Rolling out of bed I got up and got dressed. The sun shown in and spied upon the small specks of dust that floated through the air. I stood there and blew at them, watching as they scrambled away and were shoved into nothingness. "Goodmorning Maddie" I said, again I was talking to myself but it felt strangly normal considering the circumstances.

I walked out of my room, and the wood floor creaked under my feet. Walking down the hallway and into the living room I turned on all the lights and opened all the blinds, letting the light in and lighting up the morning. I had forgotten about the nightmare, so I went on living out the morning. I ate breakfast, brushed my teeth, and started shaping up the house. For no reason at all, I made sure that the place was spotless.

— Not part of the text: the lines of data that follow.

-- ==== Sys2Proof/Machine/Spare.lean ====
section
/-! DEFINITION. Spare duty, spare-in and rotation (R110, R129-R134, R140, R36). -/

namespace Sys2Proof.Machine

/-- The firmware's write of SPIN.START (R140): refused with CFG_REJ on a cluster that is not SPARE or with a refused SRC. -/
def State.spinCommand (s : State) (cl src : Nat) (forced : Bool) : State :=
  if (s.cluster cl).role ≠ 0 ∨ 8 < src ∨ src = cl then s.setCommon (blkCl cl) fun c => { c with cfgRej := true }
  else if s.spinRunning then { s with spinQ := some (src, forced) }
  else s.startSpin cl src forced false

/-- SPIN.ABANDON (R140): the running spare-in ends at the next tick boundary. -/
def State.spinAbandon (s : State) (cl : Nat) : State :=
  s.setCluster cl fun c => if c.spinning then { c with spinAbandon := true } else c

/-- SPARE_IN, the ACTION 0xA000:02 (R283, R130): the firmware starts a repair spare-in of the source cluster. -/
def execSpareIn (src : Nat) (forced : Bool) (s : State) : Out :=
  .next (if src ≤ 8 ∧ (s.cluster src).role = 1 then s.quiet.repairSpin src forced else s.quiet)

/-- The lanes of the spare after the sweep (R133): STATE and the noise generators of the source. -/
def sweepLanes (img : Image) : List Lane → List Lane → List Lane
  | a :: as, b :: bs => { b with lmem := copyRegions img.state a.lmem b.lmem, noise := a.noise } :: sweepLanes img as bs
  | _, bs => bs

/-- STATE zeroed in every lane (R129); the noise generators, whose state belongs to STATE, stand where the load of the images has set them, as 0 is no
state of theirs (R126, R159; log 195). -/
def Cluster.zeroState (c : Cluster) : Cluster := { c with lanes := c.lanes.map fun l => { l with lmem := clearRegions c.img.state l.lmem } }

/-- The copy of STATE and the noise generators from the source (R133 step 2); a FORCED spare-in starts with STATE zeroed (R129). -/
def State.sweep (s : State) (n : Nat) : State :=
  let src := s.cluster (s.cluster n).spinSrc
  s.setCluster n fun c => if c.spinForced then c.zeroState else { c with lanes := sweepLanes c.img src.lanes c.lanes }

/-- SPARE_IN_SWEEP (R133 step 2): in tick s + 4 the sweep copies STATE and the noise generators to the spare; the boundary s + 6
copies again what the source has stored since (log 178). -/
def execSpareInSweep (cl : Nat) (s : State) : Out :=
  let c := s.cluster cl
  let s0 := s.quiet
  .next (if (c.phase = 1 ∨ c.phase = 2) ∧ c.spinTick + 4 ≤ s.time.tick then
    (s0.setCluster cl fun c => { c with phase := 2 }).sweep cl else s0)

/-- Whether ownership may switch to a spare (R133 step 4, R129): 16 matching ticks, or the end of the copy when FORCED; a spare-in that becomes
FORCED within a tick waits for the next boundary (R110). -/
def State.maySwitch (s : State) (n : Nat) : Bool :=
  let c := s.cluster n
  (c.phase == 3 && c.matchCnt == 16) ||
    (c.spinForced && decide (c.forcedAt < s.time.tick) && decide (2 ≤ c.phase) && decide (c.spinTick + 6 ≤ s.time.tick))

/-- The switch of ownership: the spare becomes WORKING and drains the work set's outputs; the source stops and becomes SPARE with a new golden
replay and march pass, or FAULTY if it is to be taken out of use (R110, R129, R132, R133, R432).  PASS counts on (log 151). -/
def State.switchOwner (s : State) (n : Nat) : State :=
  let c := s.cluster n
  let s1 := (if c.spinForced then s.sweep n else s).setCluster n fun c =>
    { c with role := 1, phase := 0, matchCnt := 0, mismatches := 0, spinStart := false, spinAbandon := false
             spinRotation := false, spareSince := s.time.tick }
  let s2 := (if (s.cluster c.spinSrc).condemned then s1.makeFaulty c.spinSrc else
    s1.setCluster c.spinSrc fun d => { d with role := 0, wset := 0, wsv := false, stepping := false, march := 0, golden := false })
  (s2.setWorkSet c.wset fun w => { w with zeroOut := false }).noteNoSpare n

/-- SPARE_IN_SWITCH (R133 step 4): where a spare-in is complete, ownership switches; the boundary after the 16th matching tick does the same
(log 152). -/
def execSpareInSwitch (cl : Nat) (s : State) : Out :=
  .next (if s.maySwitch cl then s.quiet.switchOwner cl else s.quiet)

/-- The WORKING cluster whose last spare duty ended longest ago (R131); the lowest number on a tie. -/
def State.rotationSource (s : State) : Option Nat :=
  (List.range 9).foldl (fun best n =>
    if (s.cluster n).role = 1 then
      match best with
      | none => some n
      | some b => if (s.cluster n).spareSince < (s.cluster b).spareSince then some n else some b
    else best) none

/-- ROTATION (R131): in Noon, with rotation enabled and no spare-in running or queued, a normal spare-in starts. -/
def execRotation (s : State) : Out :=
  let s0 := s.quiet
  if s0.top.state = .noon ∧ s0.pwr.therm < 2 ∧ s0.cfg 0xA000 1 ≠ 0 ∧ !s0.spinRunning ∧ s0.spinQ = none then
    match s0.findSpare, s0.rotationSource with
    | some n, some src => .next (s0.startSpin n src false true)
    | _, _ => .next s0
  else .next s0

/-- MARCH_PASS (R130): the spare completes a march pass and a new one starts; a failure ends its spare duty. -/
def execMarchPass (cl : Nat) (pass : Bool) (s : State) : Out :=
  let c := s.cluster cl
  let s0 := s.quiet
  if c.role = 0 ∧ c.phase = 0 ∧ bitAt s.pwr.on (8 + cl) ∧ s.pwr.therm < 2 then
    .next (if pass then s0.setCluster cl fun c => { c with march := 0 } else s0.selfTestFails cl)
  else .next s0

/-- Ticks of the last 64 in which a lane needed a repeat (R128). -/
def State.replayCount (s : State) (cl lane : Nat) : Nat :=
  ((tget [] (s.cluster cl).replayTicks lane).filter fun t => decide (s.time.tick < t + 64)).length

/-- LANE_DEGRADED (R128): repeats in 4 or more of the last 64 ticks; the firmware starts a repair spare-in of the work set. -/
def execLaneDegraded (cl lane : Nat) (s : State) : Out :=
  let s0 := s.quiet
  if 4 ≤ s0.replayCount cl lane then
    let s1 := (s0.raise (blkCl cl) 0x11 .u lane).spareEvent cl
    .next (if (s1.cluster cl).role = 1 then s1.repairSpin cl false else s1)
  else .next s0

/-! ### The tick boundary -/

/-- The CRC-32C of an output slot's samples (R133, R59). -/
def sampleCrc (xs : List Int) : Word := crc32c (xs.flatMap fun x => beBytes 4 (BitVec.ofInt 32 x).toNat)

/-- The CRCs that a cluster computed over the output slots of a tick (R133). -/
def Cluster.crcs (c : Cluster) : List (Nat × Word) := c.outs.map fun e => (e.1, sampleCrc e.2)

/-- The tick that ended matches: source and spare ran every step, and the CRC of every output slot agrees (R133 step 3, log 153). -/
def State.tickMatches (s : State) (n : Nat) : Bool :=
  let c := s.cluster n
  let d := s.cluster c.spinSrc
  let k := c.img.steps.length
  decide (k ≤ c.stepsRun) && decide (k ≤ d.stepsRun) && decide (c.crcs = d.crcs)

/-- LOAD (R133 step 1): the spare stops self-test and loads the images from hall memory; a digest that is not the source's abandons the
spare-in.  The source's gating is suspended (R134). -/
def State.spinLoad (s : State) (n t : Nat) : State :=
  let c := s.cluster n
  let src := s.cluster c.spinSrc
  let w := s.workSet src.wset
  if src.role ≠ 1 ∨ w.img.digest ≠ src.img.digest then s.setCluster n fun c => c.abandonSpin
  else (s.setCluster n fun c =>
    { c.loadFor s.dict.vals w.img w.seed with
      phase := 1, spinTick := t, wset := src.wset, wsv := true, matchCnt := 0, mismatches := 0, golden := false }).wake c.spinSrc

/-- The verdict on a tick of MATCH (R133, R134): a mismatch starts the count again, and the third abandons the spare-in. -/
def State.verdict (s : State) (n : Nat) : State :=
  let c := s.cluster n
  if s.tickMatches n then s.setCluster n fun c => { c with matchCnt := if c.matchCnt < 16 then c.matchCnt + 1 else 16 }
  else if 2 ≤ c.mismatches then (s.setCluster n fun c => c.abandonSpin).raiseT (blkCl n) 0x15 .u
  else s.setCluster n fun c => { c with matchCnt := 0, mismatches := c.mismatches + 1 }

/-- A spare that is free runs its self-test (R130, R132, R134, R530): the golden replay of the tick that ended passed or not, and another tick
of it begins. -/
def State.selfTest (e : TickOps) (s : State) (n : Nat) : State :=
  let c := s.cluster n
  if !(bitAt s.pwr.on (8 + n)) || decide (2 ≤ s.pwr.therm) then s.setCluster n fun c => { c with golden := false }
  else if c.golden && e.goldenFail.contains n then s.selfTestFails n
  else s.setCluster n fun c =>
    { c with stPass := if c.golden then (c.stPass + 1) % 2 ^ 16 else c.stPass, march := Config.marchProgress n e.tick % 101, golden := true }

/-- What a tick boundary does to the duty of one cluster (R130, R133, R134, R140): abandonment, the start of a spare-in, its phases by their
ticks, the verdict on the tick that ended, self-test. -/
def State.dutyBoundary (e : TickOps) (s : State) (n : Nat) : State :=
  let c := s.cluster n
  if c.spinAbandon then s.setCluster n fun c => c.abandonSpin
  else if c.phase = 0 then
    if c.spinStart then s.spinLoad n e.tick else if c.role = 0 then s.selfTest e n else s
  else if c.phase = 1 then
    if c.spinTick + 4 ≤ e.tick then s.setCluster n fun c => { c with phase := 2 } else s
  else if c.phase = 2 then
    if c.spinTick + 6 ≤ e.tick ∧ !c.spinForced then (s.sweep n).setCluster n fun c => { c with phase := 3 } else s
  else if c.phase = 3 ∧ !c.spinForced then s.verdict n
  else s

/-- Cycles and replays of the tick that ended (R137), and the counts of the new one. -/
def Cluster.closeTick (c : Cluster) : Cluster :=
  { c with seen := { c.seen with cycles := if c.stepsRun = 0 then 0 else c.cycles, replays := c.replays }, cycles := 0, replays := 0 }

/-- What CLn.ROLE shows from a boundary on (R136); a spare-in that switches at it shows SWITCH and its 16 matches. -/
def Cluster.look (sw : Option Nat) (c : Cluster) : Cluster :=
  { c with seen := { c.seen with role := c.role, wset := c.wset, wsv := c.wsv, phase := if sw.isSome then 4 else c.phase, matchCnt := sw.getD c.matchCnt } }

/-- A queued repair starts at the next boundary, once no spare-in runs and a cluster is SPARE; with none left it is refused, and a FORCED one waits
(R36, R130, R132, R134). -/
def State.serveSpinQ (s : State) : State :=
  match s.spinQ with
  | none => s
  | some (src, f) =>
    if s.spinRunning then s else
    match s.findSpare with
    | none => if f then s else { s with spinQ := none }
    | some n => { s with spinQ := none }.startSpin n src f false

/-- The clusters at a tick boundary: the tick that ended is closed, duties go on, ownership switches, a queued repair is served.  Clusters in
`skip` take no part (R20). -/
def State.clusterBoundary (s : State) (e : TickOps) (skip : List Nat) : State :=
  let part (n : Nat) : Bool := !(skip.contains (blkCl n))
  let ns := (List.range 9).filter part
  let s1 : State := { s with clusters := s.clusters.map fun (x : Nat × Cluster) => (x.1, if part x.1 then x.2.closeTick else x.2) }
  let s2 := foldS (State.dutyBoundary e) s1 ns
  let sw := ns.filter fun n => s2.maySwitch n && part (s2.cluster n).spinSrc
  let s3 := (foldS State.switchOwner s2 sw).serveSpinQ
  foldS (fun s n => s.setCluster n fun c => c.look (if sw.contains n then some (s2.cluster n).matchCnt else none)) s3 ns

end Sys2Proof.Machine
end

"It's a great morning don't you think?" you get used to one sided conversations, so I'm going to spare you the details, but my happiness was definitely evident and seemingly endless. I opened the back door and walked out on the back porch, the sun light fell down and sang it's jubilant song, my smile widened and I loved it and I loved everything in the world. I walked back inside and closed the door. I sat down on the couch and started reading the news from 2008, five years ago, and read the politics section. Not the most fascinating article, but I was still in a good mood.

If I had known, what was going to happen in the future, like I already knew about the politics of 2008, I wouldn't have been happy. I wouldnt have been wasting time. Because in that minute, I put the newspaper down. I wanted to walk outside again and smell the air and see the sunshine. So I got up and walked to the front door. I opened it, and looked outside, but my eyes never made it high enough to see the sun. I was looking straight down, because right on my door step, was a letter and a red rose. But that's impossible, because I was the only one left, there was no one there to put it there. I was supposed to be alone...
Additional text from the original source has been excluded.